REQUIREMENT: Across the entries that follow, tally every line holding the word "ignEdge" and reply with the count alone.

___ RECORDS SUPPLIED

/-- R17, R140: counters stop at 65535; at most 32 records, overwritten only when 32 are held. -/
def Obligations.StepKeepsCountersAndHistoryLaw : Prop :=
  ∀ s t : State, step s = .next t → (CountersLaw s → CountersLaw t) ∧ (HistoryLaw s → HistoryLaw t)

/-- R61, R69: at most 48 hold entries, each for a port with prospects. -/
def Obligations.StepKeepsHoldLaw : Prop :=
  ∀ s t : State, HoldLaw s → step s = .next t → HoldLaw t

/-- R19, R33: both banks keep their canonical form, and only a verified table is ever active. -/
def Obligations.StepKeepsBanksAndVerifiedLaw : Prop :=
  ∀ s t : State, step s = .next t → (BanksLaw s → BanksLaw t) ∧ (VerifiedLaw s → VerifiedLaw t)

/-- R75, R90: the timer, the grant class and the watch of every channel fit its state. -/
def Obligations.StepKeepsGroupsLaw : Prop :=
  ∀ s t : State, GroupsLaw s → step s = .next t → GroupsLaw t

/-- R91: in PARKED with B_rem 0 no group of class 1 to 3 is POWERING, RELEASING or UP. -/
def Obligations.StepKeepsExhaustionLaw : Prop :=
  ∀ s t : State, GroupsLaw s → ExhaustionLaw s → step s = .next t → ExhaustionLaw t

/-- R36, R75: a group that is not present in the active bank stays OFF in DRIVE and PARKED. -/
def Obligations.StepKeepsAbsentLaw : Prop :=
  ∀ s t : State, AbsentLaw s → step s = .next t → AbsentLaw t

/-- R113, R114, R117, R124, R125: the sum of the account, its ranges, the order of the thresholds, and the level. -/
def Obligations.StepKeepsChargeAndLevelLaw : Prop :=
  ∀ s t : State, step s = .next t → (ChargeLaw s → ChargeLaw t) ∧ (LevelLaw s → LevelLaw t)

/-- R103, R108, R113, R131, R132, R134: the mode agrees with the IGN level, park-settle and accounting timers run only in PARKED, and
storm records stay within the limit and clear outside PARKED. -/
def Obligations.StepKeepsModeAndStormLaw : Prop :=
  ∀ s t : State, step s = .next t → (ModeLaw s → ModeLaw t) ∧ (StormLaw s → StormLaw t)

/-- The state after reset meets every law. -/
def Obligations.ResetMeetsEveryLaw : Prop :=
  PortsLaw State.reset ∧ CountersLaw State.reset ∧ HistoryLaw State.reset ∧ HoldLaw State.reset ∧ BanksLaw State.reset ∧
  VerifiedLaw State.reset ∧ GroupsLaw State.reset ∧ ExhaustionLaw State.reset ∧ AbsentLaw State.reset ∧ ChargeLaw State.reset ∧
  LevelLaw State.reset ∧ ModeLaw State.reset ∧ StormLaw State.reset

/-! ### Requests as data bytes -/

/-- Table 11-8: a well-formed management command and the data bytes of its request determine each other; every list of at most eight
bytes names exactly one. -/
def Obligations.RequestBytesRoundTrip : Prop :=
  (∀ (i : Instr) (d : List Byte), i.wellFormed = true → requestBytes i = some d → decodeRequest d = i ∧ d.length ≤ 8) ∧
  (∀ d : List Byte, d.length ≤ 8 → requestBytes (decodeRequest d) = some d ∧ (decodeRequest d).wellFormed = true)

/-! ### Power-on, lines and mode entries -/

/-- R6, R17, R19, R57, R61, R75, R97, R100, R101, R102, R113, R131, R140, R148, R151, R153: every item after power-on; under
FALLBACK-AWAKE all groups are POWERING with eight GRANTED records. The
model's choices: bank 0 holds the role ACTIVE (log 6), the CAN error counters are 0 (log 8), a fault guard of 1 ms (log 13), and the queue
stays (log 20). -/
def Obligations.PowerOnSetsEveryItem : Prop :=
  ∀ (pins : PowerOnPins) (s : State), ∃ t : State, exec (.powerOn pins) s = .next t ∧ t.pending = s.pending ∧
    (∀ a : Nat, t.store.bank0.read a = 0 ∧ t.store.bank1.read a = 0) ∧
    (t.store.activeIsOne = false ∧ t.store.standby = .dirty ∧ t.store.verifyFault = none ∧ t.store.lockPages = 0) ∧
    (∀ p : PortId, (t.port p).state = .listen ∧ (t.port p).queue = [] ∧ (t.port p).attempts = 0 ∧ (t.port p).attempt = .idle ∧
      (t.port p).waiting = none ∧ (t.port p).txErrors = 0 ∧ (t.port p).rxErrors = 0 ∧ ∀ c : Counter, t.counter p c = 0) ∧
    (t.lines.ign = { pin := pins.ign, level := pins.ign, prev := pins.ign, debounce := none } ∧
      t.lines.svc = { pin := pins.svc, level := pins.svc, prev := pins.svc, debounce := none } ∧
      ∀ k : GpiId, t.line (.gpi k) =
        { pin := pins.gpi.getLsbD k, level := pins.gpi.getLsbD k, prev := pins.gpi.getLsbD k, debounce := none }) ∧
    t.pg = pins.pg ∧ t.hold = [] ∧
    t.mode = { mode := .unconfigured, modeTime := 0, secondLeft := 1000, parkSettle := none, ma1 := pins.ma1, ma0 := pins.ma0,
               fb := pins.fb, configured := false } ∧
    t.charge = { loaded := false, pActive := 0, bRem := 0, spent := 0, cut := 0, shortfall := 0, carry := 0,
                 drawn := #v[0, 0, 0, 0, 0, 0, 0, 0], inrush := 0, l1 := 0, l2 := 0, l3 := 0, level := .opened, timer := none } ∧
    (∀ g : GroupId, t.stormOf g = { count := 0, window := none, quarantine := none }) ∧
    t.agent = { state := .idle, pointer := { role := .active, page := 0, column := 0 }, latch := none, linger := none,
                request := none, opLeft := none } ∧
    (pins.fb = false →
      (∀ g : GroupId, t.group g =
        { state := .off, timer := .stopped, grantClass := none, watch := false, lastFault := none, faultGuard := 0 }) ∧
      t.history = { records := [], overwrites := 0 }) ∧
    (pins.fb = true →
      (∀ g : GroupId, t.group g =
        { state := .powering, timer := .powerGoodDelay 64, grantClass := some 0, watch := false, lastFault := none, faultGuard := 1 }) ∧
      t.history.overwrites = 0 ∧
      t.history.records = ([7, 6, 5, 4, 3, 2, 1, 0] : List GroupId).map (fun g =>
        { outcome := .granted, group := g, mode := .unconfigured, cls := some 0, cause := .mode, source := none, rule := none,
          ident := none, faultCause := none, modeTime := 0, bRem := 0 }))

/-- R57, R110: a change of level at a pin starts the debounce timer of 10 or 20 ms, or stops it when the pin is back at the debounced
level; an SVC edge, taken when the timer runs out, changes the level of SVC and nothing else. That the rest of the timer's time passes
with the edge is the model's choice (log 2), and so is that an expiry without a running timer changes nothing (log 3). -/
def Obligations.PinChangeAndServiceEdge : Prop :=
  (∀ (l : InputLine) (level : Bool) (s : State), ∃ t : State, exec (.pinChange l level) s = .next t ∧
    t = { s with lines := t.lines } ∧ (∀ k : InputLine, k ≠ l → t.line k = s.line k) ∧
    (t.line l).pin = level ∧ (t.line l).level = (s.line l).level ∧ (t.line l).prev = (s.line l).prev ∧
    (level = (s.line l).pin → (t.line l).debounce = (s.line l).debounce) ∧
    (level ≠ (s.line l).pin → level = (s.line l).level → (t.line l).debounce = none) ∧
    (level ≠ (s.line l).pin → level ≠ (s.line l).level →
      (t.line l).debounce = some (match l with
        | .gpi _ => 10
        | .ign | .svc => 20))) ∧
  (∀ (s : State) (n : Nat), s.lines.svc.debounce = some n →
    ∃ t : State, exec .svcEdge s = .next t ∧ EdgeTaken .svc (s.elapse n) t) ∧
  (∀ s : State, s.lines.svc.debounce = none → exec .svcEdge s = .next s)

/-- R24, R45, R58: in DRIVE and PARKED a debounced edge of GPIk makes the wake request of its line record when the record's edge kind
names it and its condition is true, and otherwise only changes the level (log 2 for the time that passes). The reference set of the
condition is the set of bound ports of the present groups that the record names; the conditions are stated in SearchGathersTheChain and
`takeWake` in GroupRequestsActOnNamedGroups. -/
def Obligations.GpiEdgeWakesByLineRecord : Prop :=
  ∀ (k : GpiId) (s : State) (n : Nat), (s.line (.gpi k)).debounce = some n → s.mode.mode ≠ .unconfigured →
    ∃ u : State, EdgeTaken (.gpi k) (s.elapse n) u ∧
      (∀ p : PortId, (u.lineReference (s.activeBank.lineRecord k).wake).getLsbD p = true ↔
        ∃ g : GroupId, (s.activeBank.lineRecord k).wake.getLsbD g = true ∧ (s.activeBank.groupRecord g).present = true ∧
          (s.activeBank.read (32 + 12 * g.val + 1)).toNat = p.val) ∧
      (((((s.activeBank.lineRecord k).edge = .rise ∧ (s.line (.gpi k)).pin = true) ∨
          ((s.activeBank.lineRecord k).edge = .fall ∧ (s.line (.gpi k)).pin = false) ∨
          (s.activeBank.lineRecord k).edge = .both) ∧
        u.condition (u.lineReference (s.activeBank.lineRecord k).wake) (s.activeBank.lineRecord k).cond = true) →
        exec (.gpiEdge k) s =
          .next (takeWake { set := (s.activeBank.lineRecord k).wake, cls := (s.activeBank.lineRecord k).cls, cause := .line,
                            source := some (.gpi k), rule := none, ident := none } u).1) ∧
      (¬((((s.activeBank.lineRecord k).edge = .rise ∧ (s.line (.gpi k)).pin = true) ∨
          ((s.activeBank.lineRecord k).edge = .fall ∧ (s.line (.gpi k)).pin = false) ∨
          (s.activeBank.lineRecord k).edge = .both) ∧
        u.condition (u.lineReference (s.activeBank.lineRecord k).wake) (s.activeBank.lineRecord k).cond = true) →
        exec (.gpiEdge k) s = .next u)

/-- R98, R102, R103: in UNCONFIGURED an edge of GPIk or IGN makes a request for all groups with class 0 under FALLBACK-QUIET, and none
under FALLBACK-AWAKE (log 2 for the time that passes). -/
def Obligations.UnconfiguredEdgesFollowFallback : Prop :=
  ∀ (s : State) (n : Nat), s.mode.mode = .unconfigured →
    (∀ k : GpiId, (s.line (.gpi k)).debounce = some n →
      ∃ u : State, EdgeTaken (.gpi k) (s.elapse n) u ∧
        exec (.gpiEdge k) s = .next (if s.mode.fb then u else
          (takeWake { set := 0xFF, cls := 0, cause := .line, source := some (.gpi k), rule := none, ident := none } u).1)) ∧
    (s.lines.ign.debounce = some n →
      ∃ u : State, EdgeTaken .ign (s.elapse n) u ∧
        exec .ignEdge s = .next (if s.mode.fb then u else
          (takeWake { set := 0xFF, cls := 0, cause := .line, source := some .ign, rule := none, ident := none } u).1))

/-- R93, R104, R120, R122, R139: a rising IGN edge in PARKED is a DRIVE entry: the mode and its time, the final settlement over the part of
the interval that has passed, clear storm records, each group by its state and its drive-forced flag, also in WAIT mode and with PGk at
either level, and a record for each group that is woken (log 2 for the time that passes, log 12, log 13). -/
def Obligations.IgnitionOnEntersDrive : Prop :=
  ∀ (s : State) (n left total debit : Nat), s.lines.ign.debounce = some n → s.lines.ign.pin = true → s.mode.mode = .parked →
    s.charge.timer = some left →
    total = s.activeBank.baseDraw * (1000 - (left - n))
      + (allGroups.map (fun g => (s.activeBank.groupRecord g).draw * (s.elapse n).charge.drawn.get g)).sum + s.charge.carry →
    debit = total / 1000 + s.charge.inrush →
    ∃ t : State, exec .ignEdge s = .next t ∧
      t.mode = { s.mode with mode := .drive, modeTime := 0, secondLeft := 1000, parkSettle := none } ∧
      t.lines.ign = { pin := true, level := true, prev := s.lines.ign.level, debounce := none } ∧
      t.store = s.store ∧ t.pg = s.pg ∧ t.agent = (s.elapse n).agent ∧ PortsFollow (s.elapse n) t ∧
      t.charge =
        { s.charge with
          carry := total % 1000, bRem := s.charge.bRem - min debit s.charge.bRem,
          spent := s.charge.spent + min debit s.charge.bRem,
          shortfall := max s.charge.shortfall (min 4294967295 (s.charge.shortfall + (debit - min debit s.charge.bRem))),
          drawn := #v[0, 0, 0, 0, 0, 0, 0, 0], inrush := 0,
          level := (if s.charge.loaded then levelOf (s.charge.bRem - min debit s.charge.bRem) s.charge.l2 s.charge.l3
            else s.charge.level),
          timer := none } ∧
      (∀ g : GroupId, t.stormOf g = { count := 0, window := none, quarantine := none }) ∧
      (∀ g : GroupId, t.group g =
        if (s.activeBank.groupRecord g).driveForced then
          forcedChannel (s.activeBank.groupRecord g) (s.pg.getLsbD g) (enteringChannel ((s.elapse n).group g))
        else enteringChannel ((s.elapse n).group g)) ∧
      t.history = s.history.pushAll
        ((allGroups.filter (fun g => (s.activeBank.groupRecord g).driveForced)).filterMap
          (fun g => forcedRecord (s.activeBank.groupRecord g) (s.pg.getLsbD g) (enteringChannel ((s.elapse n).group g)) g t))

______

EXERCISE RESPONSE: 2